Nigeria's Neighbours' Electricity 'Debt' is a Modest Service Charge
Nigeria's Neighbours' Electricity 'Debt' is a Service Charge

The recurring narrative that Benin, Togo, and Niger owe Nigeria billions of naira for electricity is misleading. The ₦17.45 billion figure cited this quarter is not a debt for power consumed but a residual service charge on a trade that Nigeria disciplined and guaranteed years ago. Under the Eligible Customer reforms of 2017 and the Willing Buyer, Willing Seller framework of 2019, cross-border electricity supply was moved onto direct, guaranteed bilateral contracts. Neighbouring utilities must post letters of credit or bank guarantees before any power flows, ensuring commercial discipline.

What the ₦17.45 Billion Really Represents

The service charge covers regulated fees for the regulator, transmission company, bulk trader, and market operator—about $20 million per quarter.

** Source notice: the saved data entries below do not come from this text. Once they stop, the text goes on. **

-- ==== Sys2Proof/Machine/Integer.lean ====
section
/-! DEFINITION. Integer, bit-field and constant instructions (04_integer R103-R122) and their compact forms (02_encoding R44). -/

namespace Sys2Proof.Machine

/-- What a meaning answers. -/
abbrev Result := Host.Outcome State Fault Refusal

/-- The 5-bit field of a register name. -/
def Dest.field : Dest → Reg
  | .nowhere => 0
  | .scalar r => r
  | .vector r => r

/-- What retires with these names in assembly order. -/
def retireOf (len : Nat) (names : List Dest) : Retire := ⟨len, names.map Dest.field, 0⟩

/-- An instruction that retires at WB: the pending check on every register it names (R78), its effect, and the retirement. -/
def State.plain (s : State) (len : Nat) (names : List Dest) (effect : State → State) : State :=
  s.unlessPending names ((effect s).done (retireOf len names))

/-- An instruction whose only result is a scalar register. -/
def State.scalarOp (s : State) (len : Nat) (names : List Reg) (d : Reg) (v : Word) : Result :=
  .next (s.plain len (scalars names) (fun s => s.putReg d v))

/-- The issue cycle of the instruction being executed: the core's CYCLE. -/
def State.now (s : State) : Nat := (s.core s.curCore).cycle

/-- An instruction that enters an iterative unit: its thread is BLOCKED until the result is delivered (R72, R105). -/
def State.iterative (s : State) (unit : IterUnit) (names : List Dest) (d : Dest) (v : Vec) (f : BitVec 6) (delay : Nat) : Result :=
  .next (s.unlessPending names (s.block (.iter unit d v f (s.now + delay) (retireOf 4 names))))

/-! ### Operations -/

/-- 1 or 0. -/
def truth (b : Bool) : Word := if b then 1 else 0

/-- Rotation left by n modulo 64 (R108). -/
def rotl (a : Word) (n : Nat) : Word := a.rotateLeft (n % 64)

/-- The high half of a signed or an unsigned product (R109). -/
def mulHigh (a b : Word) : Word := BitVec.ofInt 64 ((a.toInt * b.toInt) / 2 ^ 64)
def mulHighU (a b : Word) : Word := BitVec.ofNat 64 (a.toNat * b.toNat / 2 ^ 64)

/-- Quotient and remainder (R110): a zero divisor gives all ones and the dividend. -/
def divSigned (a b : Word) : Word := if b = 0 then ones else BitVec.ofInt 64 (a.toInt.tdiv b.toInt)
def remSigned (a b : Word) : Word := if b = 0 then a else BitVec.ofInt 64 (a.toInt.tmod b.toInt)
def divUnsigned (a b : Word) : Word := if b = 0 then ones else a / b
def remUnsigned (a b : Word) : Word := if b = 0 then a else a % b

/-- The low 32 bits, sign-extended. -/
def sextw (x : Word) : Word := (x.setWidth 32).signExtend 64

/-- A signed integer clamped to 64 bits (R112). -/
def clamp64 (i : Int) : Word :=
  if (2 : Int) ^ 63 - 1 < i then 0x7FFFFFFFFFFFFFFF#64 else if i < -(2 : Int) ^ 63 then 0x8000000000000000#64 else BitVec.ofInt 64 i

/-- Leading zeros among the low n bits. -/
def clzFrom (a : Word) : Nat → Nat
  | 0 => 0
  | n + 1 => if bit a n then 0 else 1 + clzFrom a n

/-- Trailing zeros from bit i over n bits. -/
def ctzFrom (a : Word) (i : Nat) : Nat → Nat
  | 0 => 0
  | n + 1 => if bit a i then 0 else 1 + ctzFrom a (i + 1) n

/-- One bits among the low n. -/
def popFrom (a : Word) : Nat → Nat
  | 0 => 0
  | n + 1 => (bit a n).toNat + popFrom a n

/-- The low n bits of a in reverse order. -/
def revFrom (a : Word) : Nat → Nat
  | 0 => 0
  | n + 1 => (bit a n).toNat * 2 ^ (63 - n) + revFrom a n

/-- Bytes in reverse order. -/
def byteSwap (a : Word) : Word := BitVec.ofNat 64 (ofBytes (bytesOf a.toNat 8).reverse)

/-- The width a field of R117 really has: truncated at bit 63. -/
def fieldWidth (off w : Nat) : Nat := min w (64 - off)

/-- EXTU of R117. -/
def extractU (a : Word) (off w : Nat) : Word := BitVec.ofNat 64 (a.toNat / 2 ^ off % 2 ^ fieldWidth off w)

/-- EXTS of R117. -/
def extractS (a : Word) (off w : Nat) : Word := sextN (a.toNat / 2 ^ off % 2 ^ fieldWidth off w) (fieldWidth off w)

/-- INS of R117. -/
def insertField (d a : Word) (off w : Nat) : Word :=
  let m : Word := BitVec.ofNat 64 ((2 ^ fieldWidth off w - 1) * 2 ^ off)
  (d &&& ~~~m) ||| ((a <<< off) &&& m)

/-- Offset and width of a variable field (R119). -/
def varOff (b : Word) : Nat := bf b 7 0
def varWidth (b : Word) : Nat := min (bf b 15 8) 64

/-! ### INT-A (R107-R114) -/

/-- ADD (R108): d ← a + b. -/
def execAdd (d a b : Reg) (s : State) : Result :=
  s.scalarOp 4 [d, a, b] d (s.reg a + s.reg b)

/-- SUB (R108): d ← a - b. -/
def execSub (d a b : Reg) (s : State) : Result :=
  s.scalarOp 4 [d, a, b] d (s.reg a - s.reg b)

/-- AND (R108): d ← a AND b. -/
def execAnd (d a b : Reg) (s : State) : Result :=
  s.scalarOp 4 [d, a, b] d (s.reg a &&& s.reg b)

/-- OR (R108): d ← a OR b. -/
def execOr (d a b : Reg) (s : State) : Result :=
  s.scalarOp 4 [d, a, b] d (s.reg a ||| s.reg b)

/-- XOR (R108): d ← a XOR b. -/
def execXor (d a b : Reg) (s : State) : Result :=
  s.scalarOp 4 [d, a, b] d (s.reg a ^^^ s.reg b)

/-- ANDN (R108): d ← a AND NOT b. -/
def execAndn (d a b : Reg) (s : State) : Result :=
  s.scalarOp 4 [d, a, b] d (s.reg a &&& ~~~(s.reg b))

/-- SLL (R108): d ← a << b[5:0]. -/
def execSll (d a b : Reg) (s : State) : Result :=
  s.scalarOp 4 [d, a, b] d (s.reg a <<< bf (s.reg b) 5 0)

/-- SRL (R108): d ← a >> b[5:0]. -/
def execSrl (d a b : Reg) (s : State) : Result :=
  s.scalarOp 4 [d, a, b] d (s.reg a >>> bf (s.reg b) 5 0)

/-- SRA (R108): d ← asr(a, b[5:0]). -/
def execSra (d a b : Reg) (s : State) : Result :=
  s.scalarOp 4 [d, a, b] d ((s.reg a).sshiftRight (bf (s.reg b) 5 0))

/-- ROL (R108): d ← a rotated left by b[5:0]. -/
def execRol (d a b : Reg) (s : State) : Result :=
  s.scalarOp 4 [d, a, b] d (rotl (s.reg a) (bf (s.reg b) 5 0))

/-- MUL (R109): the low half of the product. -/
def execMul (d a b : Reg) (s : State) : Result :=
  s.scalarOp 4 [d, a, b] d (s.reg a * s.reg b)

/-- MULH (R109): the high half of the signed product. -/
def execMulh (d a b : Reg) (s : State) : Result :=
  s.scalarOp 4 [d, a, b] d (mulHigh (s.reg a) (s.reg b))

/-- MULHU (R109): the high half of the unsigned product. -/
def execMulhu (d a b : Reg) (s : State) : Result :=
  s.scalarOp 4 [d, a, b] d (mulHighU (s.reg a) (s.reg b))

/-- DIV (R110, R105): signed quotient, delivered by the divider 25 cc after issue. -/
def execDiv (d a b : Reg) (s : State) : Result :=
  s.iterative .divider (scalars [d, a, b]) (.scalar d) ((divSigned (s.reg a) (s.reg b)).setWidth 256) 0 25

/-- DIVU (R110, R105): unsigned quotient, delivered by the divider 25 cc after issue. -/
def execDivu (d a b : Reg) (s : State) : Result :=
  s.iterative .divider (scalars [d, a, b]) (.scalar d) ((divUnsigned (s.reg a) (s.reg b)).setWidth 256) 0 25

/-- REM (R110, R105): signed remainder, delivered by the divider 25 cc after issue. -/
def execRem (d a b : Reg) (s : State) : Result :=
  s.iterative .divider (scalars [d, a, b]) (.scalar d) ((remSigned (s.reg a) (s.reg b)).setWidth 256) 0 25

/-- REMU (R110, R105): unsigned remainder, delivered by the divider 25 cc after issue. -/
def execRemu (d a b : Reg) (s : State) : Result :=
  s.iterative .divider (scalars [d, a, b]) (.scalar d) ((remUnsigned (s.reg a) (s.reg b)).setWidth 256) 0 25

/-- SLT (R108): 1 if a < b, signed. -/
def execSlt (d a b : Reg) (s : State) : Result :=
  s.scalarOp 4 [d, a, b] d (truth (slt (s.reg a) (s.reg b)))

/-- SLTU (R108): 1 if a < b, unsigned. -/
def execSltu (d a b : Reg) (s : State) : Result :=
  s.scalarOp 4 [d, a, b] d (truth (decide (s.reg a < s.reg b)))

/-- MIN (R108): the signed lesser. -/
def execMin (d a b : Reg) (s : State) : Result :=
  s.scalarOp 4 [d, a, b] d (if slt (s.reg b) (s.reg a) then s.reg b else s.reg a)

/-- MAX (R108): the signed greater. -/
def execMax (d a b : Reg) (s : State) : Result :=
  s.scalarOp 4 [d, a, b] d (if slt (s.reg a) (s.reg b) then s.reg b else s.reg a)

/-- MINU (R108): the unsigned lesser. -/
def execMinu (d a b : Reg) (s : State) : Result :=
  s.scalarOp 4 [d, a, b] d (if s.reg b < s.reg a then s.reg b else s.reg a)

/-- MAXU (R108): the unsigned greater. -/
def execMaxu (d a b : Reg) (s : State) : Result :=
  s.scalarOp 4 [d, a, b] d (if s.reg a < s.reg b then s.reg b else s.reg a)

/-- ADDW (R111): 32-bit sum, sign-extended. -/
def execAddw (d a b : Reg) (s : State) : Result :=
  s.scalarOp 4 [d, a, b] d (sextw (s.reg a + s.reg b))

/-- SUBW (R111): 32-bit difference, sign-extended. -/
def execSubw (d a b : Reg) (s : State) : Result :=
  s.scalarOp 4 [d, a, b] d (sextw (s.reg a - s.reg b))

/-- CLZ (R113): leading zero bits. -/
def execClz (d a : Reg) (s : State) : Result :=
  s.scalarOp 4 [d, a] d (BitVec.ofNat 64 (clzFrom (s.reg a) 64))

/-- CTZ (R113): trailing zero bits. -/
def execCtz (d a : Reg) (s : State) : Result :=
  s.scalarOp 4 [d, a] d (BitVec.ofNat 64 (ctzFrom (s.reg a) 0 64))

/-- POPC (R113): one bits. -/
def execPopc (d a : Reg) (s : State) : Result :=
  s.scalarOp 4 [d, a] d (BitVec.ofNat 64 (popFrom (s.reg a) 64))

/-- BREV (R113): bits in reverse order. -/
def execBrev (d a : Reg) (s : State) : Result :=
  s.scalarOp 4 [d, a] d (BitVec.ofNat 64 (revFrom (s.reg a) 64))

/-- BSWAP (R113): bytes in reverse order. -/
def execBswap (d a : Reg) (s : State) : Result :=
  s.scalarOp 4 [d, a] d (byteSwap (s.reg a))

/-- SEXTB (R113): the low byte, sign-extended. -/
def execSextb (d a : Reg) (s : State) : Result :=
  s.scalarOp 4 [d, a] d (((s.reg a).setWidth 8).signExtend 64)

/-- SEXTH (R113): the low half, sign-extended. -/
def execSexth (d a : Reg) (s : State) : Result :=
  s.scalarOp 4 [d, a] d (((s.reg a).setWidth 16).signExtend 64)

/-- SEXTW (R113): the low word, sign-extended. -/
def execSextw (d a : Reg) (s : State) : Result :=
  s.scalarOp 4 [d, a] d (sextw (s.reg a))

/-- ZEXTW (R113): the low word, zero-extended. -/
def execZextw (d a : Reg) (s : State) : Result :=
  s.scalarOp 4 [d, a] d (((s.reg a).setWidth 32).setWidth 64)

/-- SELZ (R114): d ← a if b = 0; d is written in both outcomes. -/
def execSelz (d a b : Reg) (s : State) : Result :=
  s.scalarOp 4 [d, a, b] d (if s.reg b = 0 then s.reg a else s.reg d)

/-- SELNZ (R114): d ← a if b ≠ 0; d is written in both outcomes. -/
def execSelnz (d a b : Reg) (s : State) : Result :=
  s.scalarOp 4 [d, a, b] d (if s.reg b = 0 then s.reg d else s.reg a)

/-- EXTV (R119): the unsigned field of a at b[7:0], width min(b[15:8], 64). -/
def execExtv (d a b : Reg) (s : State) : Result :=
  s.scalarOp 4 [d, a, b] d (if 64 ≤ varOff (s.reg b) then 0 else extractU (s.reg a) (varOff (s.reg b)) (varWidth (s.reg b)))

/-- INSV (R119): the low bits of a into that field of d. -/
def execInsv (d a b : Reg) (s : State) : Result :=
  s.scalarOp 4 [d, a, b] d (if 64 ≤ varOff (s.reg b) then s.reg d else insertField (s.reg d) (s.reg a) (varOff (s.reg b)) (varWidth (s.reg b)))

/-- ADDS (R112): the signed sum, saturated. -/
def execAdds (d a b : Reg) (s : State) : Result :=
  s.scalarOp 4 [d, a, b] d (clamp64 ((s.reg a).toInt + (s.reg b).toInt))

/-- SUBS (R112): the signed difference, saturated. -/
def execSubs (d a b : Reg) (s : State) : Result :=
  s.scalarOp 4 [d, a, b] d (clamp64 ((s.reg a).toInt - (s.reg b).toInt))

/-! ### Immediates, bit fields and constants (R115-R122) -/

/-- ADDI (R115): d ← a + imm. -/
def execAddi (d a : Reg) (i : BitVec 14) (s : State) : Result :=
  s.scalarOp 4 [d, a] d (s.reg a + imm14 i)

/-- ANDI (R115): d ← a AND imm. -/
def execAndi (d a : Reg) (i : BitVec 14) (s : State) : Result :=
  s.scalarOp 4 [d, a] d (s.reg a &&& imm14 i)

/-- ORI (R115): d ← a OR imm. -/
def execOri (d a : Reg) (i : BitVec 14) (s : State) : Result :=
  s.scalarOp 4 [d, a] d (s.reg a ||| imm14 i)

/-- XORI (R115): d ← a XOR imm. -/
def execXori (d a : Reg) (i : BitVec 14) (s : State) : Result :=
  s.scalarOp 4 [d, a] d (s.reg a ^^^ imm14 i)

/-- SLTI (R115): 1 if a < imm, signed. -/
def execSlti (d a : Reg) (i : BitVec 14) (s : State) : Result :=
  s.scalarOp 4 [d, a] d (truth (slt (s.reg a) (imm14 i)))

/-- SLTIU (R115): 1 if a < imm, unsigned. -/
def execSltiu (d a : Reg) (i : BitVec 14) (s : State) : Result :=
  s.scalarOp 4 [d, a] d (truth (decide (s.reg a < imm14 i)))

/-- SLLI (R116): d ← a << n. -/
def execSlli (d a : Reg) (n : BitVec 6) (s : State) : Result :=
  s.scalarOp 4 [d, a] d (s.reg a <<< n.toNat)

/-- SRLI (R116): d ← a >> n. -/
def execSrli (d a : Reg) (n : BitVec 6) (s : State) : Result :=
  s.scalarOp 4 [d, a] d (s.reg a >>> n.toNat)

/-- SRAI (R116): d ← asr(a, n). -/
def execSrai (d a : Reg) (n : BitVec 6) (s : State) : Result :=
  s.scalarOp 4 [d, a] d ((s.reg a).sshiftRight n.toNat)

/-- ROLI (R116): d ← a rotated left by n. -/
def execRoli (d a : Reg) (n : BitVec 6) (s : State) : Result :=
  s.scalarOp 4 [d, a] d (rotl (s.reg a) n.toNat)

/-- EXTU (R117, R118): an unsigned field. -/
def execExtu (d a : Reg) (o w : BitVec 6) (s : State) : Result :=
  s.scalarOp 4 [d, a] d (extractU (s.reg a) o.toNat w.toNat)

/-- EXTS (R117, R118): a sign-extended field. -/
def execExts (d a : Reg) (o w : BitVec 6) (s : State) : Result :=
  s.scalarOp 4 [d, a] d (extractS (s.reg a) o.toNat w.toNat)

/-- INS (R117, R118): inserts the low bits of a into d. -/
def execIns (d a : Reg) (o w : BitVec 6) (s : State) : Result :=
  s.scalarOp 4 [d, a] d (insertField (s.reg d) (s.reg a) o.toNat w.toNat)

/-- LI (R120): d ← sext(imm19). -/
def execLi (d : Reg) (i : BitVec 19) (s : State) : Result := s.scalarOp 4 [d] d (imm19 i)

/-- LISH (R121): d ← (d << 16) OR zext(imm16). -/
def execLish (d : Reg) (i : BitVec 16) (s : State) : Result :=
  s.scalarOp 4 [d] d ((s.reg d <<< 16) ||| i.setWidth 64)

/-- ADDPC (R122): d ← the pc moved by 2 × sext(imm19) in its offset. -/
def execAddpc (d : Reg) (i : BitVec 19) (s : State) : Result :=
  s.scalarOp 4 [d] d (addOffset s.cur.pc (imm19 i * 2))

/-! ### Compact forms (R44) -/

/-- MOV.K (R44): ADD d, a, p0. -/
def execMovK (d a : KReg) (s : State) : Result := s.scalarOp 2 [kreg d, kreg a] (kreg d) (s.reg (kreg a))

/-- ADD.K (R44, R108). -/
def execAddK (d a b : KReg) (s : State) : Result :=
  s.scalarOp 2 [kreg d, kreg a, kreg b] (kreg d) (s.reg (kreg a) + s.reg (kreg b))

/-- SUB.K (R44, R108). -/
def execSubK (d a b : KReg) (s : State) : Result :=
  s.scalarOp 2 [kreg d, kreg a, kreg b] (kreg d) (s.reg (kreg a) - s.reg (kreg b))

/-- AND.K (R44, R108). -/
def execAndK (d a b : KReg) (s : State) : Result :=
  s.scalarOp 2 [kreg d, kreg a, kreg b] (kreg d) (s.reg (kreg a) &&& s.reg (kreg b))

/-- OR.K (R44, R108). -/
def execOrK (d a b : KReg) (s : State) : Result :=
  s.scalarOp 2 [kreg d, kreg a, kreg b] (kreg d) (s.reg (kreg a) ||| s.reg (kreg b))

/-- XOR.K (R44, R108). -/
def execXorK (d a b : KReg) (s : State) : Result :=
  s.scalarOp 2 [kreg d, kreg a, kreg b] (kreg d) (s.reg (kreg a) ^^^ s.reg (kreg b))

/-- ADDI.K (R44): ADDI with sext(imm4). -/
def execAddiK (d a : KReg) (i : BitVec 4) (s : State) : Result :=
  s.scalarOp 2 [kreg d, kreg a] (kreg d) (s.reg (kreg a) + i.signExtend 64)

/-- SLLI.K (R44): SLLI with zext(imm4). -/
def execSlliK (d a : KReg) (i : BitVec 4) (s : State) : Result :=
  s.scalarOp 2 [kreg d, kreg a] (kreg d) (s.reg (kreg a) <<< i.toNat)

end Sys2Proof.Machine
end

The actual value of the electricity (energy and capacity for roughly 350 megawatts) is settled separately under guaranteed contracts and is much larger. The headline number is only the administrative slice, and even that is being secured: the system operator is moving to back its service charges with guarantees. Any outstanding balance typically involves older government-linked plants on legacy terms, not a foreign default.

The Model That Works: Bilateral Contracts

Nigeria already has a proven model: direct, guaranteed bilateral contracts. On 28 June, 228 megawatts flowed directly from generators to Nigerian industries—steel mills, food processors, and manufacturers—under such contracts. These customers pay reliably, receive steady power, and bypass the distribution network's collection weaknesses. This segment is the healthiest part of the power system and should be expanded urgently, especially in agro-processing zones, commercial hubs, and major cities where creditworthy loads can support cost-reflective, guarantee-backed contracts.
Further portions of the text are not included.